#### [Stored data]
◆ ◆ ◆

/-- The feed-forward sum of a region and whether it saturated. -/
def State.ffwd (s : State) (n g : Nat) : Int × Bool :=
  let a := mulS (s.coef n g 3) (s.node (s.fd (R.LP_SRC n) 16 8)) (s.coefSh n g 3)
  let b := mulS (s.coef n g 4) (s.node (s.fd (R.LP_SRC n) 24 8)) (s.coefSh n g 4)
  let f := satS 32 (a.1 + b.1)
  (f, a.2 || b.2 || decide (f ≠ a.1 + b.1))

/-- Integration is blocked (Table 12-3). -/
def State.blocked (s : State) (n : Nat) (inhib : Bool) (e : Int) : Bool :=
  let cfg := s.rd (R.LP_CFG n)
  let k := fld cfg 16 3
  let lo := (s.loop k).out
  s.bit (rCTRL (P.LP n)) 2 || (inhib && !bitOf cfg 15) ||
  (bitOf cfg 19 && ((lo == (s.rd (R.LP_OUTMAX k)).toInt && decide (e > 0)) || (lo == (s.rd (R.LP_OUTMIN k)).toInt && decide (e < 0)))) ||
  (bitOf cfg 20 && s.node 0x50 == 1 && (decide (e > 0 ∧ (s.loop n).out > 0) || decide (e < 0 ∧ (s.loop n).out < 0)))

/-- One run of a loop (R568 to R570, R576, R578, R635); the first after a restart keeps the region the restart gave it (R573). -/
def State.loopRun (s : State) (n : Nat) (inhib : Bool) : State :=
  let x := s.loop n
  let cfg := s.rd (R.LP_CFG n)
  let nn := s.loopNodes n
  let acc := if inhib && bitOf cfg 15 then (s.rd (R.LP_ACCINIT n)).toInt else x.acc
  let g := x.region
  let y0 := s.node nn.2
  let y := if bitOf cfg 12 then satS 32 (0 - y0) else y0
  let e := satS 32 (s.node nn.1 - y)
  let d := if x.first then 0 else if bitOf cfg 8 then satS 32 (x.yp - y) else satS 32 (e - x.ep)
  let p := mulS (s.coef n g 0) e (s.coefSh n g 0)
  let f := s.ffwd n g
  let dm := mulS (s.coef n g 2) d (s.coefSh n g 2)
  let dst := x.dst + asr (dm.1 - x.dst) (fld cfg 9 3)
  let inc := mulS (s.coef n g 1) e (s.coefSh n g 1)
  let imin := (s.rd (R.LP_IMIN n)).toInt
  let imax := (s.rd (R.LP_IMAX n)).toInt
  let omin := (s.rd (R.LP_OUTMIN n)).toInt
  let omax := (s.rd (R.LP_OUTMAX n)).toInt
  let a1 := clampI imin imax (acc + inc.1)
  let v := satS 32 (p.1 + a1 + dst + f.1)
  let hold := decide (v > omax ∧ inc.1 > 0) || decide (v < omin ∧ inc.1 < 0) || s.blocked n inhib e
  let a2 := if hold then acc else a1
  let satA1 := !hold && decide (a1 ≠ acc + inc.1)
  let h := if x.first then g else s.regionOf n g
  let p2 := mulS (s.coef n h 0) e (s.coefSh n h 0)
  let dm2 := mulS (s.coef n h 2) d (s.coefSh n h 2)
  let f2 := s.ffwd n h
  let u := satS 32 (p.1 + a2 + dst + f.1)
  let moved := h != g
  let pF := if moved then p2.1 else p.1
  let dF := if moved then dm2.1 else dst
  let fF := if moved then f2.1 else f.1
  let a3 := if moved then clampI imin imax (u - p2.1 - dm2.1 - f2.1) else a2
  let satA := satA1 || (moved && decide (a3 ≠ u - p2.1 - dm2.1 - f2.1))
  let satP := p.2 || dm.2 || f.2 || (moved && (p2.2 || dm2.2 || f2.2))
  let sum := pF + a3 + dF + fF + s.injSum (0x30 + n)
  let out := clampI omin omax (satS 32 sum)
  let satO := decide (out ≠ sum)
  let x' : LoopSt := { x with
    acc := a3, dst := dF, ep := e, yp := y, out := out, err := e, pT := pF, fT := fF, first := false, region := h, ran := true,
    inhib := inhib, sat := satP.toNat + 2 * inc.2.toNat + 4 * satO.toNat + 8 * satA.toNat }
  let s := (s.setLoop n x').inc (R.LP_RUNCT n)
  let s := s.raiseIf satP (P.LP n) 0
  let s := s.raiseIf inc.2 (P.LP n) 1
  let s := s.raiseIf satO (P.LP n) 2
  let s := s.raiseIf satA (P.LP n) 3
  let s := s.raiseIf moved (P.LP n) 4
  (s.setNode (0x30 + n) out).setNode (0x38 + n) e

/-- One loop in an evaluation: whether it runs, and its nodes when it is off (R567, R571, R572, R575). -/
def State.loopEval (s : State) (n : Nat) : State :=
  let x := s.loop n
  let cfg := s.rd (R.LP_CFG n)
  let inhib := bitOf cfg 14 && !s.ctl.wasDrive
  if !s.bit (rCTRL (P.LP n)) 0 then
    (((s.setLoop n { x with out := 0, err := 0, ran := false, inhib := inhib }).setNode (0x30 + n) 0).setNode (0x38 + n) 0)
  else
    let q := 2 ^ fld cfg 0 3
    let due := (s.slotNs + q - fld cfg 4 4 % q) % q == 0
    if !due then s.setLoop n { x with ran := false, inhib := inhib }
    else
      let bad := match s.nodeFlg (s.loopNodes n).2 with
        | some f => !(hasFlg f flgValid || hasFlg f flgStale)
        | none => false
      let s := s.raiseIf bad (P.LP n) 5
      if bad && bitOf cfg 13 then s.setLoop n { x with ran := false, inhib := inhib }
      else s.loopRun n inhib

/-! ## Stage 5: groups (R580 to R583) -/

/-- The member slots of every group in order, each with its loop (R580). -/
def State.memberSlots (s : State) : List (Nat × Nat × Nat) :=
  ([0, 1, 2] : List Nat).flatMap fun m =>
    ([0, 1, 2, 3] : List Nat).filterMap fun k =>
      if s.bit (R.CTL_GRP0 + 4 * m) (4 * k + 3) then some (m, k, s.fd (R.CTL_GRP0 + 4 * m) (4 * k) 3) else none

/-- The members of a group: slot and loop; a loop belongs through its first slot alone (R580, R584). -/
def State.members (s : State) (m : Nat) : List (Nat × Nat) :=
  let all := s.memberSlots
  (all.filter fun e =>
    e.1 == m && s.bit (rCTRL (P.LP e.2.2)) 0 &&
    ((all.find? fun f => f.2.2 == e.2.2) == some e)).map fun e => (e.2.1, e.2.2)

/-- A group without members: GOUT and GV are 0 (R581). -/
def State.groupNone (s : State) (m : Nat) : State :=
  if (s.members m).isEmpty then ({ s with ctl := { s.ctl with gv := s.ctl.gv.set m false } } : State).setNode (0x40 + m) 0 else s

/-- STAT.WIN falls of a loop that is no member of any group (R582). -/
def State.winFall (s : State) : State :=
  let inAny (n : Nat) : Bool := ([0, 1, 2] : List Nat).any fun m => (s.members m).any fun e => e.2 == n
  { s with ctl := { s.ctl with loops := s.ctl.loops.mapIdx fun n x => { x with win := x.win && inAny n } } }

/-- One group in an evaluation; of members that share the smallest output the loop that won last wins again (R582). -/
def State.groupEval (s : State) (m : Nat) : State :=
  let ms := s.members m
  if ms.isEmpty then s.groupNone m
  else if !(ms.any fun e => (s.loop e.2).ran) then s
  else
    let lo := (ms.map fun e => (s.loop e.2).out).foldl min ((s.loop (ms.headD (0, 0)).2).out)
    let best := ms.filter fun e => (s.loop e.2).out == lo
    let prev := s.ctl.win.getD m 0
    let w := ((best.find? fun e => s.ctl.winL.getD m none == some e.2).getD (best.headD (0, 0)))
    let gout := s.injAdd (0x40 + m) lo
    let s := s.setNode (0x40 + m) gout
    let s := { s with ctl := { s.ctl with win := s.ctl.win.set m w.1, winL := s.ctl.winL.set m (some w.2), gv := s.ctl.gv.set m true } }
    let s := s.raiseIf (w.1 != prev) P.CTL m
    let track (s : State) (e : Nat × Nat) : State :=
      let n := e.2
      let x := s.loop n
      let x := { x with win := e == w }
      if e == w || !x.ran || !s.bit (R.LP_CFG n) 21 || s.bit (rCTRL (P.LP n)) 2 then s.setLoop n x
      else
        let t := gout - (x.pT + x.dst + x.fT)
        let a := clampI (s.rd (R.LP_IMIN n)).toInt (s.rd (R.LP_IMAX n)).toInt t
        let sat := decide (a ≠ t)
        let s := s.setLoop n { x with acc := a, sat := if sat && x.sat < 8 then x.sat + 8 else x.sat }
        s.raiseIf sat (P.LP n) 3
    ms.foldl track s

/-- The groups in order. -/
def State.groupsEval (s : State) : State := (((s.groupEval 0).groupEval 1).groupEval 2).winFall

/-! ## Stage 6: the vector unit's output (R595 to R597) -/

/-- Duties of legs 1 to 3, with the nodes VALPHA, VBETA and VLIM; the stage works while EN or SVEN is 1 (DEDUCED, log entry 57), and else limits nothing. -/
def State.stage6 (s : State) : State × List Int :=
  if !(s.bit (rCTRL P.VEC) 0 || s.bit (rCTRL P.VEC) 1) then (s.setNode 0x50 0, [])
  else
    let vd := s.node (s.fd R.VEC_SEL 16 8)
    let vq := s.node (s.fd R.VEC_SEL 24 8)
    let vdc := s.node (s.fd R.VEC_SEL2 0 8)
    let th := ang (s.node 0x48 + s.node 0x49 * sgn 16 (s.fd R.VEC_ADV 0 16) / 256)
    let c := cos15 th
    let sn := sin15 th
    let va := satS 32 (mulM c vd 15 - mulM sn vq 15)
    let vb := satS 32 (mulM sn vd 15 + mulM c vq 15)
    let h := asr va 1
    let t := mulM 28378 vb 15
    let l := [va, t - h, -h - t]
    let mx := l.foldl max va
    let mn := l.foldl min va
    let o := - asr (mx + mn) 1
    let lim := decide (mx - mn > vdc)
    let f (x : Int) : Int := if lim then x * vdc / (mx - mn) else x
    if vdc < 1000000 then
      let s := ((s.setNode 0x4E (f va)).setNode 0x4F (f vb)).setNode 0x50 1
      (s.raise P.VEC 2, [32768, 32768, 32768])
    else
      let s := ((s.setNode 0x4E (f va)).setNode 0x4F (f vb)).setNode 0x50 (if lim then 1 else 0)
      let s := s.raiseIf lim P.VEC 2
      (s, l.map fun x => clampI 0 65536 (32768 + (f (x + o) * 65536 + asr vdc 1) / vdc))

/-! ## The output write (R452, R494, R495, R586 to R588) -/

/-- PST.CFG.SRC leaves a duty source to the engine (R452). -/
def State.engineSrc (s : State) (k : Nat) : Bool := !(if k < 4 then s.bit R.PST_CFG (16 + k) else s.bit R.PST_CFG (if k = 4 then 16 else 18))

/-- The engine writes a duty source, 0 to 3 DUTY1 to DUTY4, 4 and 5 BDUTYA and BDUTYB, under PST.CFG.SRC (R452). -/
def State.putDuty (s : State) (k : Nat) (v : Int) : State :=
  let topo := s.bit R.PST_CFG 0
  if (k < 4 && topo) || (k ≥ 4 && !topo) then s
  else if !s.engineSrc k then s
  else if k < 4 then s.hw (R.PST_DUTY1 + 4 * k) (wdI (clampI 0 65536 v))
  else s.hw (R.PST_BDUTYA + 4 * (k - 4)) (wd ((clampI (-65536) 65536 v) % (2 ^ 18 : Nat)).toNat)

/-- The duty sources a force channel writes, with their values (R494, R495). -/
def State.forceDuties (s : State) (c : Nat) : List (Nat × Int) :=
  if s.fmMode c ≠ 1 ∧ s.fmMode c ≠ 2 then []
  else
    let y := s.node (0x40 + s.fd (R.FM_BIND c) 20 2)
    let u := clampI (-65536) 65536 (s.sigma c * y)
    let l := s.fd (R.FM_BIND c) 0 4
    if s.bit R.PST_CFG 0 then (if l = 3 then [(4, u)] else if l = 12 then [(5, u)] else [])
    else
      let legs := ([0, 1, 2, 3] : List Nat).filter fun k => l / 2 ^ k % 2 == 1
      match legs with
      | [p, q] => [(p, asr (65536 + u) 1), (q, asr (65536 - u) 1)]
      | _ => []

/-- The duty writes of an output write, by ascending address, a source written once, by the first of force channel, vector unit and sink (R588, R685). A sink is displaced where the engine
may write its source (R452). -/
def State.dutyWrites (s : State) (sv : List Int) : State :=
  let force := s.forceDuties 0 ++ s.forceDuties 1
  let vec : List (Nat × Int) :=
    if s.bit (rCTRL P.VEC) 1 then [(0, sv.getD 0 32768), (1, sv.getD 1 32768), (2, sv.getD 2 32768)] else []
  let vec := vec.filter fun e => !(force.any fun f => f.1 == e.1)
  let topo := s.bit R.PST_CFG 0
  let sinks := ([0, 1, 2, 3, 4, 5] : List Nat).filter fun k => s.bit (R.CTL_SINK0 + 4 * k) 8 && (decide (k < 4) != topo)
  let disp := sinks.filter fun k => s.engineSrc k && (force ++ vec).any fun f => f.1 == k
  let free := (sinks.filter fun k => !((force ++ vec).any fun f => f.1 == k)).map fun k => (k, s.node (s.fd (R.CTL_SINK0 + 4 * k) 0 8))
  let all := force ++ vec ++ free
  let s := ([0, 1, 2, 3, 4, 5] : List Nat).foldl (fun (s : State) k => match all.find? (fun e => e.1 == k) with
    | some e => s.putDuty k e.2
    | none => s) s
  let mask := disp.foldl (fun a k => a + 2 ^ k) 0
  let s := { s with ctl := { s.ctl with sinkovr := mask } }
  s.raiseIf (!disp.isEmpty) P.CTL 3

◆ ◆ ◆

#### [What this task involves]
Given the records above, return exactly the lines starting at the line containing "(f, a.2 || b.2 || decide (f ≠ a.1 + b.1))" and ending at the line containing "let y0 := s.node nn.2", including both.

#### [Solution for this exercise]
  (f, a.2 || b.2 || decide (f ≠ a.1 + b.1))

/-- Integration is blocked (Table 12-3). -/
def State.blocked (s : State) (n : Nat) (inhib : Bool) (e : Int) : Bool :=
  let cfg := s.rd (R.LP_CFG n)
  let k := fld cfg 16 3
  let lo := (s.loop k).out
  s.bit (rCTRL (P.LP n)) 2 || (inhib && !bitOf cfg 15) ||
  (bitOf cfg 19 && ((lo == (s.rd (R.LP_OUTMAX k)).toInt && decide (e > 0)) || (lo == (s.rd (R.LP_OUTMIN k)).toInt && decide (e < 0)))) ||
  (bitOf cfg 20 && s.node 0x50 == 1 && (decide (e > 0 ∧ (s.loop n).out > 0) || decide (e < 0 ∧ (s.loop n).out < 0)))

/-- One run of a loop (R568 to R570, R576, R578, R635); the first after a restart keeps the region the restart gave it (R573). -/
def State.loopRun (s : State) (n : Nat) (inhib : Bool) : State :=
  let x := s.loop n
  let cfg := s.rd (R.LP_CFG n)
  let nn := s.loopNodes n
  let acc := if inhib && bitOf cfg 15 then (s.rd (R.LP_ACCINIT n)).toInt else x.acc
  let g := x.region
  let y0 := s.node nn.2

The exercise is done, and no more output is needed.